I was reading the following paper on convolution stacked auto-encoders and they had the following convolution neural network (for auto-encoders, notice I didn't write the offset term [to avoid cluterness] as part of the network but its present):
where the first layer convolution is a valid convolution and the second is a full convolution (with matlab terminology). Also, notice that there usually is not flipping/reversing in the context convolutional neural networks. Recall, that the only difference between the two convolutions is that the valid one only convolves (in a deep neural sense) with valid elements in the matrix (i.e. it does not go out of boundaries where the image is assumed to be zero) while full goes outside the boundary and assume its zero. Hence they result in different dimensions of matrices. Valid results in $(m-n+1) \times (m-n+1)$ and full results in $(m+n-1) \times (m+n-1)$. The reason the first one is valid is so to get a compressed representation of x. The reason the second one is full, is so to get a proper reconstruction (at least in the sense that its the correct dimensions/size).
The above network results in the following output:
$$ y = \sigma(\sum_{k} h^k * \tilde{W}^k + c) $$
$$ y = \sigma(\sum_{k} \sigma(x * W^k + b^k)* \tilde{W}^k + c ) $$
What I was interested is in finding the gradient of the squared error loss $E(\theta) = \frac{1}{2n} \sum^n_{i=1}(x_i -y_i )^2$ equations with respect to the matrix weights $W^k$ (and the offsets $b^k$). In the paper they claim that the equation is:
$$\frac{\partial E(\theta)}{\partial W^k}=x*\delta h^k+\tilde{h}^k*\delta y$$
However, I was not sure how they arrived at that equation. What is the derivation for that equation? Since the gradient uses partial derivatives with respect to a whole filter/kernel/weights I would assume that its doing derivatives with respect to a matrix. However, I am not sure and there are a few details that bother me. For example, earlier in the paper they mention how that the convolution $*$ that they denote on their paper depends on the context on the convolution (since it could be a full convolution or a valid convolution, the first one returns a $(m+x-1) \times (m+n-1)$ matrix and the other a $(m-n+1) \times (m-n+1)$). Therefore, its not clear to me whether that equation of the gradient is using full or valid convolution.
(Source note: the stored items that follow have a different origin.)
-- ==== Sys2Proof/Tests/Slice0.lean ====
section
/-!
SUPPORT. Tests of the model, and for each statement states and operands that meet its hypotheses.
-/
set_option Elab.async false

namespace Sys2Proof.Tests
open Sys2Proof Sys2Proof.Machine

/-- The state right after reset. -/
def s0 : State := State.reset

/-- A state with fields of registers replaced: field, then value and indices. -/
def put (s : State) (l : List (Fld × List Nat)) : State :=
  l.foldl (fun s e => s.wf e.1 (e.2.getD 0 0) (e.2.getD 1 0) (e.2.getD 2 0) (e.2.getD 3 0)) s

/-- The state right after reset at package time `t`. -/
def at_ (t : Nat) : State := s0.ww .TB_TIME t 0

/-- A READ of one word by master `m` of die `d`, under tag 0. -/
def rdTxn (d m a : Nat) : Txn := ⟨.read, d, m, 0, a, 1, 48, 0, [], .requests, 0⟩

/-- A posted WRITE. -/
def wrTxn (d m a : Nat) (ws : List TWord) : Txn := ⟨.write, d, m, 0, a, ws.length, 48, 0, ws, .posted, 0⟩

/-- An atomic ADD. -/
def atTxn (d m a : Nat) (w : TWord) : Txn := ⟨.add, d, m, 0, a, 1, 48, 0, [w], .requests, 0⟩

/-- Core 2 of die 1 running at its reset entry with instruction word `w` there, g1 = 2^47 + 5 and g2 = 49. -/
def coreAt (w : Nat) : State :=
  (((put s0 [(F.SEQ_STAT_STATE, [1, 1, 2])]).setSeqPc 1 2 0x100).putWord 1 (imemAddr 2 0x100) (dataWord w)
    |>.setG 1 2 1 (BitVec.ofNat 48 (2 ^ 47 + 5))) |>.setG 1 2 2 49

/-- A flit that carries a READ of one word, with sequence number `q`. -/
def rdFlit (q : Nat) : Nat :=
  let body := q * 2 ^ 104 + 5 * 2 ^ 56 + 2 ^ 20 * 2 ^ 8 + 2 * 2 ^ 6 + 1
  body + crc16 body 112 * 2 ^ 112

/-- A plain record with frame header word `h` and payload `bs` of 768 bytes (Table 7-2). -/
def recOf (h : Nat) (bs : List Nat) : List Nat :=
  let b := leBytes 6 h ++ bs ++ List.replicate 22 0
  b ++ leBytes 4 (crc32c b)

/-- The header of a plain image for `part` with `count` records, island mask `m` and every byte of its digest 0 (Table 7-1). -/
def hdrOf (part flags count m : Nat) : List Nat :=
  leBytes 4 0x3A5E7710 ++ leBytes 2 1 ++ [part, flags] ++ leBytes 4 7 ++ leBytes 4 count ++ List.replicate 8 0 ++ leBytes 8 m
    ++ leBytes 4 (512 + 800 * count) ++ leBytes 4 0 ++ leBytes 4 (512 + 800 * count) ++ leBytes 4 0 ++ List.replicate 464 0

/-- Flash bytes from address `a` on, as listed entries. -/
def flashOf (a : Nat) (bs : List Nat) : SMap Nat :=
  (bs.zipIdx.map fun e => (a + e.2, e.1)).filter fun e => e.2 ≠ 0xFF

/-- A load of a host stream. -/
def loadOf (begun : Bool) (hdr : ImgHdr) (next : Nat) (pos : RecPos) (bytes : List Nat) : Load :=
  ⟨3, 0, false, begun, hdr, next, pos, bytes, [], 0, []⟩

/-- The state right after reset with another configuration part. -/
def cfg_ (f : Cfg → Cfg) : State := { s0 with cfg := f s0.cfg }

/-- The state right after reset with another debug port. -/
def dbg_ (f : Debug → Debug) : State := { s0 with dbg := f s0.dbg }

/-- The state right after reset with context 15 of engine 7 of die 1 running with the 4-word descriptor `ws` and PROD 1. -/
def ctx_ (ws : List Nat) (f : Ctx → Ctx) : State :=
  (put s0 [(F.CTX_CTL_RUN, [1, 1, 7, 15]), (F.CTX_PROD_PROD, [1, 1, 7, 15])]).setCtx 1 7 15 (f { Ctx.init with desc := ws.map dataWord })

/-- The state right after reset with source `r` served last, fields of registers replaced and events `l` of source `n` waiting. -/
def fm_ (r : Nat) (fs : List (Fld × List Nat)) (n : Nat) (l : List FaultEv) : State :=
  ((put s0 fs).setFmWaiting n l) |> fun s => s.setFm { s.fm with rot := r }

/-- An outstanding packet of transport `tr` that has not started. -/
def pkt_ (tr tag op : Nat) (ps : List Nat) : CabPkt := ⟨tr, tag, op, ps, none, false, false, false, 0, 0, [], [], 0⟩

/-- A state with the outstanding packets `l`, served by the firmware. -/
def cab_ (s : State) (l : List CabPkt) : State :=
  { s.wf F.CABEN_STAT_BOOT_SM 0 0 with cab := { s.cab with pkts := l, ready := true } }

/-- The bytes of a packet (Table 14-5). -/
def bytes_ (op tag : Nat) (ps : List Nat) : List Nat :=
  let b := [0xCB, 1, op, tag] ++ leBytes 2 ps.length ++ ps
  b ++ leBytes 4 (crc32c b)

/-- The state right after reset with another configuration part, and the packet `p` outstanding. -/
def cabCfg_ (p : CabPkt) (f : Cfg → Cfg) : State := { cab_ s0 [p] with cfg := f s0.cfg }

/-- The words of a frame that carries an IDENTIFY packet under tag 7. -/
def saWords_ : List TWord :=
  [dataWord (leNat ((bytes_ 1 7 []).take 6)), ⟨BitVec.ofNat 48 (leNat ((bytes_ 1 7 []).drop 6)), tagEnd⟩]

/-- A state in which that frame is readable on channel 0. -/
def saFrame_ : State :=
  (((cab_ (put s0 [(F.CABEN_CTL_SAETTE_EN, [1, 0])]) []).putWord 0 (sbufAddr 0) (saWords_.getD 0 noWord)).putWord 0 (sbufAddr 1)
    (saWords_.getD 1 noWord)).setSc 0 { s0.sc 0 with rx := [(0, 0), (1, 0)], ready := 2 }

/-- The state right after reset with a directory: golden slot at 0x20000, slots 1 and 2 at 0x30000 and 0x40000, the journal at
0x10000 written up to its second record, the NV store at 0x50000. -/
def nv_ (f : Cfg → Cfg) : State := cfg_ fun c => f { c with
  dirOk := true, jput := 16
  slots := [(0, (0x20000, 0x10000)), (1, (0x40000, 0x10000)), (2, (0x30000, 0x10000)), (3, (0x10000, 0x10000)), (4, (0x50000, 0x40000))] }

/-- A flash directory with five entries: slots 3 to 7 of Table 7-7. -/
def dir_ : List Nat :=
  let e := fun (ty base size : Nat) => [ty, 0, 0, 0] ++ leBytes 4 base ++ leBytes 4 size ++ [0, 0, 0, 0]
  let b := leBytes 4 0x0D1EC7A1 ++ [1, 0, 5, 0] ++ e 3 0x20000 0x10000 ++ e 4 0x40000 0x10000 ++ e 5 0x30000 0x10000 ++ e 6 0x10000 0x10000
    ++ e 7 0x50000 0x40000
  b ++ leBytes 4 (crc32c b)

/-- That directory in the scratchpad of die 1, GOLDEN_OPEN, and a STORE of it outstanding. -/
def dirState_ : State :=
  (List.range 16).foldl (fun s k => s.putWord 1 k (dataWord (leNat ((dir_.drop (6 * k)).take 6))))
    (cab_ (put s0 [(F.CFG_NV_STAT_GOLDEN_OPEN, [1, 0])]) [pkt_ 0 2 26 ([5, 0] ++ leBytes 6 (2 ^ 36) ++ leBytes 4 92)])

/-- A state whose flash holds a record of type `ty` with data `b` in the NV store (R367). -/
def stored_ (ty : Nat) (b : List Nat) (s : State) : State :=
  { s with cfg := { s.cfg with flash := match s.nvOps ty b with
      | some (ops, _) => ops.flatMap fun o => match o with
        | .program a pg => flashOf a pg
        | .erase _ => []
      | none => s.cfg.flash } }

/-! ## Ill-formed commands: one for each check -/

theorem test_wf_places : Instr.wf (.thermalSensorRead 5 []) = false ∧ Instr.wf (.runningCodeStep 0 0) = false ∧
    Instr.wf (.runningCodeStep 1 16) = false ∧ Instr.wf (.bmPortAccess 1 0 24 none none) = false ∧ Instr.wf (.bankAccess 0 4 0) = false ∧
    Instr.wf (.runningCodeStep 4 15) = true := by decide +kernel
theorem test_wf_links : Instr.wf (.sequencedFlit 6 0 0 0 0) = false ∧ Instr.wf (.sequencedFlit 0 18 0 0 0) = false ∧ Instr.wf (.sequencedFlit 1 0 (2 ^ 128) 0 0) = false ∧
    Instr.wf (.markScheduleWord 8 0) = false ∧ Instr.wf (.markScheduleWord 1 (2 ^ 256)) = false ∧ Instr.wf (.frameCheck 64) = false ∧
    Instr.wf (.markScheduleWord 7 0) = true := by decide +kernel
theorem test_wf_lanes : Instr.wf (.lanePstateRequest 16 0) = false ∧ Instr.wf (.macEnable 4 ⟨dataWord 0, none⟩ false) = false ∧
    Instr.wf (.macTxFrame 3 (2 ^ 48)) = false ∧ Instr.wf (.macRxFrame 3 [256] true 0) = false ∧ Instr.wf (.dramEnWrite 2 (dataWord 0) []) = false := by
  decide +kernel
theorem test_wf_masters : Instr.wf (.seqNop 1 4) = false ∧ Instr.wf (.descriptorFetch 0 4 0) = false ∧ Instr.wf (.descriptorFetch 1 0 16) = false ∧
    Instr.wf (.claim 0 3) = false ∧ Instr.wf (.instanceReset 16 (dataWord 0)) = false ∧ Instr.wf (.faultWindowClose 117) = false ∧
    Instr.wf (.descriptorFetch 1 7 15) = true := by decide +kernel
theorem test_wf_transactions : Instr.wf (.read { rdTxn 1 2 5 with len := 65 }) = false ∧ Instr.wf (.read { rdTxn 1 2 5 with rtag := 64 }) = false ∧
    Instr.wf (.readResp ⟨false, 1, 2, 3, 4, []⟩) = false ∧ Instr.wf (.read (rdTxn 1 2 5)) = true := by decide +kernel

/-! ## Words and values that the spec writes out -/

/-- The words of the worked example of chapter 15. -/
theorem test_seq_words : seqDecode 0xA04000 = some .mbr ∧ seqDecode 0x80B410 = some .ldl ∧ seqDecode 0x044480 = some .add ∧ seqDecode 0xD40000 = some .wait ∧ seqDecode 0x8C7000 = some .stg ∧ seqDecode 0xD00000 = some .reti ∧
    seqDecode 0xC03FFF = some .b := by decide +kernel
/-- Their fields: g1, mailbox 0; g2, 16 from g13; g1, g1, g2; always, one word back. -/
theorem test_seq_fields : fRd 0xA04000 = 1 ∧ fRd 0x80B410 = 2 ∧ fRa 0x80B410 = 13 ∧ fImm10 0x80B410 = 16 ∧ fRd 0x044480 = 1 ∧ fRa 0x044480 = 1 ∧
    fRb 0x044480 = 2 ∧ f14 0xC03FFF = 2 ^ 14 - 1 ∧ fRd 0xC03FFF = 0 := by decide +kernel
/-- The check value of CRC-32C. -/
theorem test_crc32c : crc32c [0x31, 0x32, 0x33, 0x34, 0x35, 0x36, 0x37, 0x38, 0x39] = 0xE3069283 := by decide +kernel
/-- VOUT_COMMAND for 810 mV, of the worked start-up of chapter 19. -/
theorem test_vout : linearOf 0x14 810 = 0x0CF6 := by decide +kernel
/-- SHA-256 of "abc", of FIPS 180-4 (R343). -/
theorem test_sha256_abc : sha256 [0x61, 0x62, 0x63] = 0xba7816bf8f01cfea414140de5dae2223b00361a396177a9cb410ff61f20015ad := by decide +kernel
/-- AES-256 of the example of FIPS 197 (R343). -/
theorem test_aes256_fips197 : beNat (aesEnc (aesKeys (List.range 32)) ((List.range 16).map (17 * ·))) = 0x8ea2b7ca516745bfeafc49904b496089 := by
  decide +kernel

/-! ## Witnesses: states and operands that meet the hypotheses of each statement -/

def w_ResetRequestsAreRecorded_1_s : State := s0
theorem test_w_ResetRequestsAreRecorded_1 : w_ResetRequestsAreRecorded_1_s.rst.inReset = false ∧
    w_ResetRequestsAreRecorded_1_s.rst.por = false := by decide +kernel

def w_ResetRequestsAreRecorded_2_s : State := put { at_ 2000000000 with rst := { s0.rst with shutdown := true, coolAt := some 5 } } [(F.RST_CTL_AUTO_RESTART, [1])]
theorem test_w_ResetRequestsAreRecorded_2 : w_ResetRequestsAreRecorded_2_s.rst.inReset = false ∧
    w_ResetRequestsAreRecorded_2_s.rst.por = false ∧
    w_ResetRequestsAreRecorded_2_s.rst.coolAt = some 5 ∧
    w_ResetRequestsAreRecorded_2_s.rst.shutdown = true ∧
    w_ResetRequestsAreRecorded_2_s.rb F.RST_CTL_AUTO_RESTART 0 = true ∧
    1000000000 ≤ w_ResetRequestsAreRecorded_2_s.ago 5 := by decide +kernel

def w_ResetRequestsAreRecorded_3_s : State := s0
def w_ResetRequestsAreRecorded_3_w : TWord := dataWord (2 ^ 47 + 2 ^ 45)
theorem test_w_ResetRequestsAreRecorded_3 : w_ResetRequestsAreRecorded_3_s.rst.inReset = false ∧
    w_ResetRequestsAreRecorded_3_s.rst.por = false ∧
    w_ResetRequestsAreRecorded_3_w.tag.toNat < 2 ∧
    bit w_ResetRequestsAreRecorded_3_w.data.toNat 47 = true ∧
    bit w_ResetRequestsAreRecorded_3_w.data.toNat 46 = false := by decide +kernel

def w_ResetRequestsAreRecorded_4_s : State := s0
def w_ResetRequestsAreRecorded_4_w : TWord := dataWord (2 ^ 46)
theorem test_w_ResetRequestsAreRecorded_4 : w_ResetRequestsAreRecorded_4_s.rst.inReset = false ∧
    w_ResetRequestsAreRecorded_4_w.tag.toNat < 2 ∧
    bit w_ResetRequestsAreRecorded_4_w.data.toNat 47 = false ∧
    bit w_ResetRequestsAreRecorded_4_w.data.toNat 46 = true := by decide +kernel

def w_ResetRequestsAreRecorded_5_s : State := s0
def w_ResetRequestsAreRecorded_5_w : TWord := dataWord (2 ^ 47 + 3)
theorem test_w_ResetRequestsAreRecorded_5 : w_ResetRequestsAreRecorded_5_w.tag.toNat < 2 ∧
    bit w_ResetRequestsAreRecorded_5_w.data.toNat 47 = true := by decide +kernel

def w_ResetRequestsAreCarriedOut_1_s : State := s0
theorem test_w_ResetRequestsAreCarriedOut_1 : w_ResetRequestsAreCarriedOut_1_s.rst.inReset = false ∧
    w_ResetRequestsAreCarriedOut_1_s.rst.por = false := by decide +kernel

def w_ResetRequestsAreCarriedOut_2_s : State := s0
def w_ResetRequestsAreCarriedOut_2_w : TWord := dataWord (2 ^ 47 + 2 ^ 45)
def w_ResetRequestsAreCarriedOut_2_acts : List HwAct := []
theorem test_w_ResetRequestsAreCarriedOut_2 : w_ResetRequestsAreCarriedOut_2_s.rst.inReset = false ∧
    w_ResetRequestsAreCarriedOut_2_s.rst.por = false ∧
    w_ResetRequestsAreCarriedOut_2_w.tag.toNat < 2 ∧
    bit w_ResetRequestsAreCarriedOut_2_w.data.toNat 47 = true ∧
    bit w_ResetRequestsAreCarriedOut_2_w.data.toNat 46 = false := by decide +kernel

def w_ResetRequestsAreCarriedOut_3_s : State := s0
def w_ResetRequestsAreCarriedOut_3_w : TWord := dataWord (2 ^ 46)
def w_ResetRequestsAreCarriedOut_3_acts : List HwAct := []
theorem test_w_ResetRequestsAreCarriedOut_3 : w_ResetRequestsAreCarriedOut_3_s.rst.inReset = false ∧
    w_ResetRequestsAreCarriedOut_3_w.tag.toNat < 2 ∧
    bit w_ResetRequestsAreCarriedOut_3_w.data.toNat 47 = false ∧
    bit w_ResetRequestsAreCarriedOut_3_w.data.toNat 46 = true := by decide +kernel

def w_ResetRequestsAreCarriedOut_4_s : State := s0
def w_ResetRequestsAreCarriedOut_4_w : TWord := dataWord (2 ^ 47 + 3)
theorem test_w_ResetRequestsAreCarriedOut_4 : w_ResetRequestsAreCarriedOut_4_w.tag.toNat < 2 ∧
    bit w_ResetRequestsAreCarriedOut_4_w.data.toNat 47 = true := by decide +kernel

def w_ResetRequestsAreCarriedOut_5_s : State := put { at_ 2000000000 with rst := { s0.rst with shutdown := true, coolAt := some 5 } } [(F.RST_CTL_AUTO_RESTART, [1])]
theorem test_w_ResetRequestsAreCarriedOut_5 : w_ResetRequestsAreCarriedOut_5_s.rst.inReset = false ∧
    w_ResetRequestsAreCarriedOut_5_s.rst.por = false ∧
    w_ResetRequestsAreCarriedOut_5_s.rst.coolAt = some 5 ∧
    w_ResetRequestsAreCarriedOut_5_s.rst.shutdown = true ∧
    w_ResetRequestsAreCarriedOut_5_s.rb F.RST_CTL_AUTO_RESTART 0 = true ∧
    1000000000 ≤ w_ResetRequestsAreCarriedOut_5_s.ago 5 := by decide +kernel

def w_ResetRequestsAreCarriedOut_6_s : State := s0
def w_ResetRequestsAreCarriedOut_6_w : TWord := ⟨5, 3⟩
def w_ResetRequestsAreCarriedOut_6_acts : List HwAct := []
theorem test_w_ResetRequestsAreCarriedOut_6 : 2 ≤ w_ResetRequestsAreCarriedOut_6_w.tag.toNat ∧
    w_ResetRequestsAreCarriedOut_6_s.rf F.REG_ERR_VALID 0 = 0 := by decide +kernel

def w_ResetsAreTakenAndReleased_1_s : State := s0
theorem test_w_ResetsAreTakenAndReleased_1 : 0 ≤ 1 ∧
    15 < 48 := by decide +kernel

def w_ResetsAreTakenAndReleased_1a_s : State := s0
theorem test_w_ResetsAreTakenAndReleased_1a : 1 ≤ 1 ∧
    0 < 48 := by decide +kernel

def w_ResetsAreTakenAndReleased_2_s : State := s0

def w_ResetsAreTakenAndReleased_3_s : State := { s0 with rst := { s0.rst with por := true, trip := true } }
theorem test_w_ResetsAreTakenAndReleased_3 : w_ResetsAreTakenAndReleased_3_s.rst.por = true ∧
    ((w_ResetsAreTakenAndReleased_3_s.rst.trip = true → true = true)) ∧
    ((∀ b, b < 8 → w_ResetsAreTakenAndReleased_3_s.hasBank b = true → 0xFFFF / 4 ^ b % 4 ≠ 0)) := by decide +kernel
Furthermore, its not clear to me what the equations for the deltas should be. Usually they are recursive but its not clear to me what they should look like for this case. Usually for normal back-propagation they look as follows (obtained from Andrew Ng's notes):
$$ \delta^{(l)}_{i} = ( (W^{(l)} )^T \delta^{(l+1)}) \bullet f'(z^{(l)})$$
however I have never seen a delta with respect to a hidden unit $h$. Usually, the delta is defined:
$$ \delta^{(l)}_i = \frac{\partial Error(w)}{\partial s^{(l)}_i}$$
where $s^{(l)}_i$ denotes the input to an activation function.
Anyway, its not explained well on that paper and was hoping someone could help me figure out what the notation meant and also some of the mathematical details of the derivation.